Dada a dicionarização do termo, os seus comuns usos e o que vem de benefício a partir deste, será abordado um meio, não tão conhecido assim, do turismo. As ideologias polarizantes – isto é, divergentes entre si – do Brasil e ao redor do mundo já o comungam, mesmo que para as massas ele seja desconhecido. O “turismo de guerra” é o que quero abordar. Diferente do uso comum do turismo, o turismo de guerra é perverso e oportunista. Veja, não falo do turismo feito a países ou regiões que sofreram os males de guerras passadas, mas aos países que estão em circulação atual de guerra e que recebem turistas. Esses turistas não vão com o intuito de ajudar, mas o de se mostrar. Exemplificando esta situação, a contemporaneidade da guerra na Ucrânia recebeu milhares de pessoas que, em sua legitimidade, ajudaram com suprimentos básicos, transporte, entre outras coisas, os refugiados daquela região; mas, e este é o âmago do fenômeno, o país também recebeu gente do mundo inteiro – empresas, políticos, ONGs duvidosas, celebridades – usando tal tragédia com o desígnio de autopromoção.

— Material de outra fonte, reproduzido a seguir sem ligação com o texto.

-- ==== Sys2Proof/Certificates/Slice0/Obligations.lean ====
section
/-! DEFINITION. The statements for the provers, each with the rule of spec/ it formalises. Numbers and formulas are written out here from
the rules; the model's own functions stand only where a rule names the same function. -/

open Sys2Proof Sys2Proof.Machine

/-! ### Encoding (30_encoding.md) -/

/-- Decoding is right on words written out from R81 to R87 (vector V7 of 95_test_vectors.md). -/
def Obligations.DecodesWrittenOutWords : Prop :=
  decode (.stim 0x00000000#32) = .ok .rst ∧ decode (.stim 0x1000C350#32) = .ok (.adv 50000#28) ∧
  decode (.stim 0x20000000#32) = .ok .btnA ∧ decode (.stim 0x20000001#32) = .ok .btnB ∧
  decode (.stim 0x33FFC000#32) = .ok (.joy 4095#14 0#14) ∧ decode (.stim 0x30000FFF#32) = .ok (.joy 0#14 4095#14) ∧
  decode (.phase 0b0001#4) = .ok .phRgb ∧ decode (.phase 0b1101#4) = .ok .phSleep ∧
  decode (.mstate 0b101#3) = .ok .mGap

/-- Decode and encode agree: on every row with an encoding of its own, every operand at every value, decoding the code gives the operation
back; the code of a contract function, which "has no encoding of its own" (R98), decodes to the phase that computes it. -/
def Obligations.DecodeEncodeRoundTrip : Prop :=
  ∀ i : Instr, i.wellFormed = true →
    (i.hasOwnCode = true → decode (encode i) = .ok i) ∧ (i.hasOwnCode = false → decode (encode i) = .ok i.carrier)

/-- Each code has one meaning: what decodes to an operation is that operation's code, and the operation is well-formed. -/
def Obligations.EncodeDecodeRoundTrip : Prop :=
  ∀ (c : Code) (i : Instr), decode c = .ok i → encode i = c ∧ i.wellFormed = true ∧ i.hasOwnCode = true

/-- Which stimulus words are refused (R94 a): reserved opcodes, RST with an argument, BTN with a reserved bit, and no other. -/
def Obligations.ReservedStimulusWordsExactly : Prop :=
  ∀ w : Word, (∃ r, decode (.stim w) = .error r) ↔
    (0x40000000 ≤ w.toNat ∨ (0 < w.toNat ∧ w.toNat < 0x10000000) ∨ (0x20000001 < w.toNat ∧ w.toNat < 0x30000000))

/-- The pseudo-operations' expansions (R97). -/
def Obligations.PseudoOperationsExpand : Prop :=
  (∀ m : Nat, m ≤ 268435 → ∃ n : BitVec 28, pseudoAdvms m = some (.adv n) ∧ n.toNat = 1000 * m) ∧
  (∀ m : Nat, 268435 < m → pseudoAdvms m = none) ∧
  (∀ k : Nat, k ≤ 5368 → ∃ n : BitVec 28, pseudoTicks k = some (.adv n) ∧ n.toNat = 50000 * k) ∧
  (∀ k : Nat, 5368 < k → pseudoTicks k = none) ∧
  (∀ c : Config, ∃ x : Reading, pseudoCenter c = .joy x x ∧ x.toNat = c.period / 2) ∧
  pseudoPress .a = .btnA ∧ pseudoPress .b = .btnB

/-! ### What one step of the block is (46_main_sequencer.md R205 to R208) -/

/-- A step runs the stimulus word at the head of the trace: at a quiescent point with no time left to pass (R206 b), or, where the word's
lead is 0, ahead of MAIN's enabled step. R207 lets an EDGE step, JOY and RST fall between two MAIN steps; that a lead of 0 says so, and
that it does for any word, ADV too, is the model's choice (log entry 1). A reserved word is refused (R94). -/
def Obligations.StepRunsTheStimulusWord : Prop :=
  ∀ (s : State) (st : Stimulus) (rest : List Stimulus), s.trace = st :: rest → s.adv = 0 →
    (st.lead = some 0 ∨ mainEnabled s = false) →
    (∀ i, decode (.stim st.word) = .ok i → step s = exec i { s with trace := rest }) ∧
    (∀ r, decode (.stim st.word) = .error r → step s = .refused .reservedStimulus)

/-- A step runs MAIN's operation, the one whose code is in `ph`, whenever MAIN is enabled and no stimulus preempts it. Beside that the step
only counts against the lead of the next stimulus, once no advance is under way (log entry 1). -/
def Obligations.StepRunsThePhaseAtPh : Prop :=
  ∀ (s : State) (i : Instr), mainEnabled s = true →
    (∀ st rest, s.trace = st :: rest → s.adv = 0 → st.lead ≠ some 0) →
    decode (.phase s.ph) = .ok i →
    ((s.adv ≠ 0 ∨ s.trace = [] ∨ ∃ w rest, s.trace = ⟨w, none⟩ :: rest) → step s = exec i s) ∧
    (∀ w k rest, s.adv = 0 → s.trace = ⟨w, some (k + 1)⟩ :: rest → step s = exec i { s with trace := ⟨w, some k⟩ :: rest })

/-- Where MAIN is not enabled a step lets the rest of an advance pass up to the next deadline; with nothing left to do nothing changes
(log entry 8). -/
def Obligations.StepPassesTimeOrIdles : Prop :=
  ∀ s : State, mainEnabled s = false →
    (s.adv ≠ 0 → waitingPair s = true → s.dl < s.T + s.adv →
      step s = .next { s with T := s.T + (s.dl - s.T), adv := s.adv - (s.dl - s.T) }) ∧
    (s.adv ≠ 0 → (waitingPair s = false ∨ s.T + s.adv ≤ s.dl) → step s = .next { s with T := s.T + s.adv, adv := 0 }) ∧
    (s.adv = 0 → s.trace = [] → step s = .next s)

/-- MAIN is enabled exactly in the rows of R205's table, and never while held in reset (R271). -/
def Obligations.EnablingConditionsOfMain : Prop :=
  ∀ s : State, mainEnabled s = true ↔
    s.held = false ∧
      ((s.ph.toNat ≤ 11 ∧ s.ms.toNat = 0) ∨ (s.ph.toNat = 12 ∧ s.ms.toNat = 1) ∨
       (s.ph.toNat = 12 ∧ 2 ≤ s.ms.toNat ∧ s.ms.toNat ≤ 5 ∧ s.dl ≤ s.T) ∨
       (s.ph.toNat = 13 ∧ s.ms.toNat = 0 ∧ s.dl ≤ s.T))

O que aconteceu para com o deputado estadual Arthur do Val, conhecido popularmente como “Mamãe Falei”, é a mais pura representação de tal ocorrência. Para o sujeito, uma fila de refugiadas frágeis emocionalmente, psicologicamente e socialmente, é um prato cheio; afinal, segundo este, “elas são fáceis, porque elas são pobres”. E os absurdos vão de mal a pior, contudo, pela excelência e educação que preza este cargo, não valem a pena serem escritos. Disse que prestou ajuda humanitária, entretanto, o que me ocorre pensar que as duas palavras – “ajuda” e “humanitária” – devem ter outro sentido na mente do deputado; pois a única coisa que vejo é o assédio e o que mais instintivo vem do pensamento; será isto a tal “ajuda humanitária”? Na paz e na guerra, a condição feminina deprave-se em absoluto; entretanto, isso não ocorre por conta delas, mas pela mente perversa do homem que se perde em sua podridão.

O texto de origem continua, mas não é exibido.